- [Work task]:
Below are the entries to work from; restate word for word the portion that opens with the line containing "let s1 := s.setTables" and closes with the line containing "key (R157). -/", keeping both.

- [Records for processing]:

/-- The registers of block FRN (07_frond_link.md). -/
def regsFRN : List RegSpec :=
  [
  -- FRN.CONFIG
  ⟨0x100, 0x0, 1, [⟨6, 0, .rwl, (k 96), false, [(0, 96)]⟩]⟩,
  -- FRN.STATUS
  ⟨0x108, 0x0, 1, [⟨22, 16, .ro, (k 0), false, []⟩, ⟨6, 0, .ro, (k 0), false, []⟩]⟩,
  -- FRN.EPOCH
  ⟨0x110, 0x0, 1, [⟨31, 0, .ro, (k 0), false, []⟩]⟩,
  -- FRN.TIMEOUT
  ⟨0x118, 0x0, 1, [⟨27, 16, .rw, (k 250), false, [(16, 4095)]⟩, ⟨15, 0, .rw, (k 2500), false, [(100, 65535)]⟩]⟩,
  -- FRN.SUSP_CTL
  ⟨0x120, 0x0, 1, [⟨16, 16, .rw, (k 1), false, []⟩, ⟨15, 0, .rw, (k 200), false, []⟩]⟩,
  -- FRN.EVENT
  ⟨0x130, 0x0, 1, [⟨9, 9, .w1c, (k 0), false, []⟩, ⟨8, 8, .w1c, (k 0), false, []⟩, ⟨7, 7, .w1c, (k 0), false, []⟩, ⟨6, 6, .w1c, (k 0), false, []⟩, ⟨5, 5, .w1c, (k 0), false, []⟩, ⟨4, 4, .w1c, (k 0), false, []⟩, ⟨3, 3, .w1c, (k 0), false, []⟩, ⟨2, 2, .w1c, (k 0), false, []⟩, ⟨1, 1, .w1c, (k 0), false, []⟩, ⟨0, 0, .w1c, (k 0), false, []⟩]⟩,
  -- FRN.EVENT_EN
  ⟨0x138, 0x0, 1, [⟨9, 9, .rw, (k 0), false, []⟩, ⟨8, 8, .rw, (k 0), false, []⟩, ⟨7, 7, .rw, (k 0), false, []⟩, ⟨6, 6, .rw, (k 0), false, []⟩, ⟨5, 5, .rw, (k 0), false, []⟩, ⟨4, 4, .rw, (k 0), false, []⟩, ⟨3, 3, .rw, (k 0), false, []⟩, ⟨2, 2, .rw, (k 0), false, []⟩, ⟨1, 1, .rw, (k 0), false, []⟩, ⟨0, 0, .rw, (k 0), false, []⟩]⟩,
  -- FRN.STAT
  ⟨0x200, 0x8, 12, [⟨63, 0, .ro, (k 0), true, []⟩]⟩] ++
  [
  -- FRN.PORT_CTL
  ⟨0x1000, 0x80, 96, [⟨1, 1, .wo, (k 0), false, []⟩, ⟨0, 0, .rw, (k 1), false, []⟩]⟩,
  -- FRN.PORT_STATUS
  ⟨0x1008, 0x80, 96, [⟨31, 24, .ro, (k 0), false, []⟩, ⟨21, 20, .ro, (k 0), false, []⟩, ⟨18, 18, .ro, (k 0), false, []⟩, ⟨17, 16, .ro, (k 0), false, []⟩, ⟨3, 0, .ro, (k 0), false, []⟩]⟩,
  -- FRN.PORT_ERR
  ⟨0x1010, 0x80, 96, [⟨63, 48, .ro, (k 0), true, []⟩, ⟨47, 32, .ro, (k 0), true, []⟩, ⟨31, 16, .ro, (k 0), true, []⟩, ⟨15, 0, .ro, (k 0), true, []⟩]⟩,
  -- FRN.PORT_HEALTH
  ⟨0x1018, 0x80, 96, [⟨15, 8, .ro, (k 0), false, []⟩, ⟨3, 3, .ro, (k 0), false, []⟩, ⟨2, 2, .ro, (k 0), false, []⟩, ⟨1, 1, .ro, (k 0), false, []⟩, ⟨0, 0, .ro, (k 0), false, []⟩]⟩,
  -- FRN.PORT_MGMT
  ⟨0x1020, 0x80, 96, [⟨2, 2, .w1s, (k 0), false, []⟩, ⟨1, 0, .rw, (k 0), false, []⟩]⟩,
  -- FRN.PORT_DRIVE_LO
  ⟨0x1028, 0x80, 96, [⟨63, 0, .ro, (k 0), false, []⟩]⟩,
  -- FRN.PORT_DRIVE_HI
  ⟨0x1030, 0x80, 96, [⟨63, 0, .ro, (k 0), false, []⟩]⟩,
  -- FRN.PORT_FAIL_LO
  ⟨0x1038, 0x80, 96, [⟨63, 0, .ro, (k 0), false, []⟩]⟩] ++
  [
  -- FRN.PORT_FAIL_HI
  ⟨0x1040, 0x80, 96, [⟨63, 0, .ro, (k 0), false, []⟩]⟩,
  -- FRN.PORT_DESC
  ⟨0x1048, 0x80, 96, [⟨39, 32, .ro, (k 0), false, []⟩, ⟨31, 24, .ro, (k 0), false, []⟩, ⟨23, 16, .ro, (k 0), false, []⟩, ⟨15, 8, .ro, (k 0), false, []⟩, ⟨7, 0, .ro, (k 0), false, []⟩]⟩]
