/-- An entry that named an alias is gone or names its target now: the alias counts one fewer, and is freed at zero (R159). -/
def State.unnameAlias (s : State) (chunk : Nat) : State :=
  match Tab.find s.ftl.tables.chunks chunk with
  | none => s
  | some c =>
    if c.state ≠ 3 then s
    else if c.refCount ≤ 1 then s.setTables { s.ftl.tables with chunks := Tab.erase s.ftl.tables.chunks chunk }
    else s.modifyChunk chunk (fun c => { c with refCount := c.refCount - 1 })

/-- A live entry is replaced or removed: kept as a retained entry when a snapshot sees it, else its chunk owes a
decrement (R165, R71). -/
def State.retireEntry (s : State) (nsid g cause item : Nat) : State :=
  match s.ftl.tables.entry nsid g with
  | none => s
  | some e =>
    let n := s.ftl.tables.epoch nsid
    if n.sees e.birth n.me then
      let kept : Retained := { nsid := nsid, granule := g, entry := e, death := n.me }
      s.setTables { s.ftl.tables with
        map := Tab.erase s.ftl.tables.map (granuleKey nsid g),
        retained := s.ftl.tables.retained ++ [kept] }
    else
      let s1 := s.setTables { s.ftl.tables with map := Tab.erase s.ftl.tables.map (granuleKey nsid g) }
      if e.typ = 2 then
        let o : Owed := { chunk := s1.ftl.tables.target e.chunk, page := mapPageKey nsid g, cause := cause, item := item }
        ({ s1 with ftl := { s1.ftl with owed := s1.ftl.owed ++ [o] } } : State).unnameAlias e.chunk
      else s1

/-- The block of a moss place, as a key (R157). -/
def blockKeyOf (place : Nat) : Nat := place / 2 ^ 20

/-- The byte offset of a moss place in its block. -/
def mossOffset (place : Nat) : Nat := place % 2 ^ 20 * 64

/-- A place is in the bulk tier (R157). -/
def isBulk (place : Nat) : Bool := decide (place ≥ 2 ^ 47)

/-- The stripe of a bulk place. -/
def stripeOf (place : Nat) : Nat := place / 2 ^ 27 % 2 ^ 20

/-- The data-space byte offset of a bulk place. -/
def stripeOffset (place : Nat) : Nat := place % 2 ^ 27 * 64

/-- Stored bytes at a place become dead space (R158, R189). -/
def State.deadSpace (s : State) (place units : Nat) : State :=
  if isBulk place then
    let less (x : Stripe) : Stripe := { x with valid := x.valid - units * 64 }
    { s with ftl := { s.ftl with stripes := Tab.modify s.ftl.stripes (stripeOf place) less } }
  else
    let less (b : MossBlock) : MossBlock := { b with live := b.live - units * 64 }
    { s with ftl := { s.ftl with
        freedNow := s.ftl.freedNow + units * 64,
        blocks := Tab.modify s.ftl.blocks (blockKeyOf place) less } }

/-- The bytes of both places of a chunk become dead space. -/
def State.deadChunk (s : State) (c : ChunkEntry) : State :=
  if c.state = 1 then (s.deadSpace c.loc0 c.units).deadSpace c.loc1 c.units
  else if c.state = 2 then s.deadSpace c.loc0 c.units else s

/-- The record that carries a movement's RELOC item has been applied: the chunk's entry names the new place. -/
def State.moveApplied (s : State) (m : Movement) : Bool :=
  m.jseq.any (fun q => match s.ftl.journal.find? (fun r => r.jseq == q) with
    | some r => r.applied
    | none => decide (q ≤ s.ftl.jseq))

/-- The movement of a chunk that is freed ends (R160): before its item is applied its new bytes in the moss tier are dead space
(bulk bytes were never counted); after that the old places, which the entry no longer names, are. -/
def State.dropMove (s : State) (chunk : Nat) : State :=
  match Tab.find s.ftl.moves chunk with
  | none => s
  | some m =>
    let s1 : State := { s with ftl := { s.ftl with moves := Tab.erase s.ftl.moves chunk } }
    if s.moveApplied m then m.old.foldl (fun (t : State) p => t.deadSpace p (m.oldUnits.getD m.units)) s1
    else if m.state = 1 ∧ m.newMoss ≠ [] then m.newMoss.foldl (fun (t : State) p => t.deadSpace p m.units) s1 else s1

/-- A chunk's count in the full index raised (R58, R60); saturation marks it PERM in the hot set too. -/
def State.addRef (s : State) (chunk n : Nat) : State :=
  match Tab.find s.ftl.tables.chunks chunk with
  | none => s
  | some c =>
    if c.perm then s
    else if saturates c.refCount n c.perm then s.markPerm chunk
    else s.modifyChunk chunk (fun c => { c with refCount := c.refCount + n })

/-- A decrement takes effect (R158, R171): at zero the entry is freed and its bytes are dead. A decrement of an alias is one of
its target, to which the count has moved (R159). -/
def State.dropRef (s : State) (named n : Nat) : State :=
  let chunk := s.ftl.tables.target named
  match Tab.find s.ftl.tables.chunks chunk with
  | none => s
  | some c =>
    if c.perm then s
    else if c.refCount ≤ n then
      (((s.deadChunk c).dropMove chunk).setTables { s.ftl.tables with
        chunks := Tab.erase s.ftl.tables.chunks chunk }).hotRemove chunk
    else s.modifyChunk chunk (fun c => { c with refCount := c.refCount - n })

/-- Map entries of a page that name an alias are rewritten to name its target (R159). -/
def State.rewriteAliases (s : State) (page : Nat) : State :=
  let t := s.ftl.tables
  let hits := t.map.filter (fun p => p.1 / 2 ^ 64 = page / 2 ^ 64 ∧ p.1 % 2 ^ 64 / 256 = page % 2 ^ 64 ∧
    t.target p.2.chunk ≠ p.2.chunk)
  hits.foldl (fun (u : State) p =>
    (u.setTables { u.ftl.tables with
      map := Tab.insert u.ftl.tables.map p.1 { p.2 with chunk := u.ftl.tables.target p.2.chunk } }).unnameAlias p.2.chunk) s

/-- The order in which a unit passes through its states: open, closed, refresh, erase intent. -/
def unitRank (state : Nat) : Nat :=
  match state with
  | 1 => 1
  | 2 => 2
  | 5 => 3
  | 3 => 4
  | _ => 0

/-- A UNIT item (R170): a unit's state never falls back, since the state it names may have been left already; state 0
returns the unit to the free pool (R190). An anchor block that has been erased is the active one next (R174). A block known only
from the item has nothing live. -/
def State.applyUnit (s : State) (kind id state : Nat) : State :=
  if kind = 0 then
    let set (x : Stripe) : Stripe := { x with state := if unitRank x.state < unitRank state then state else x.state }
    { s with ftl := { s.ftl with
        stripes := if state = 0 then Tab.erase s.ftl.stripes id else Tab.modify s.ftl.stripes id set } }
  else
    let key := blockKeyOf id
    let set (b : MossBlock) : MossBlock :=
      { b with state := if unitRank b.state < unitRank state then state else b.state }
    let set (b : MossBlock) : MossBlock :=
      if kind = 3 ∧ state = 1 ∧ b.state = 3 then { b with state := 1, fill := 0 } else set b
    let fresh : MossBlock := { use := if kind = 1 then 0 else if kind = 2 then 1 else 3, state := state, fill := 0, live := 0, opened := s.now }
    { s with ftl := { s.ftl with
        blocks := if state = 0 then Tab.erase s.ftl.blocks key
          else if state = 4 then s.ftl.blocks
          else if (Tab.find s.ftl.blocks key).isSome then Tab.modify s.ftl.blocks key set
          else Tab.insert s.ftl.blocks key fresh } }

/-- A chunk's new place counts as live bytes of its stripe (R186). -/
def State.liveBulk (s : State) (place units : Nat) : State :=
  let more (x : Stripe) : Stripe := { x with valid := x.valid + units * 64 }
  { s with ftl := { s.ftl with stripes := Tab.modify s.ftl.stripes (stripeOf place) more } }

- [Solution to the problem]:
      let s1 := s.setTables { s.ftl.tables with map := Tab.erase s.ftl.tables.map (granuleKey nsid g) }
      if e.typ = 2 then
        let o : Owed := { chunk := s1.ftl.tables.target e.chunk, page := mapPageKey nsid g, cause := cause, item := item }
        ({ s1 with ftl := { s1.ftl with owed := s1.ftl.owed ++ [o] } } : State).unnameAlias e.chunk
      else s1

/-- The block of a moss place, as a key (R157). -/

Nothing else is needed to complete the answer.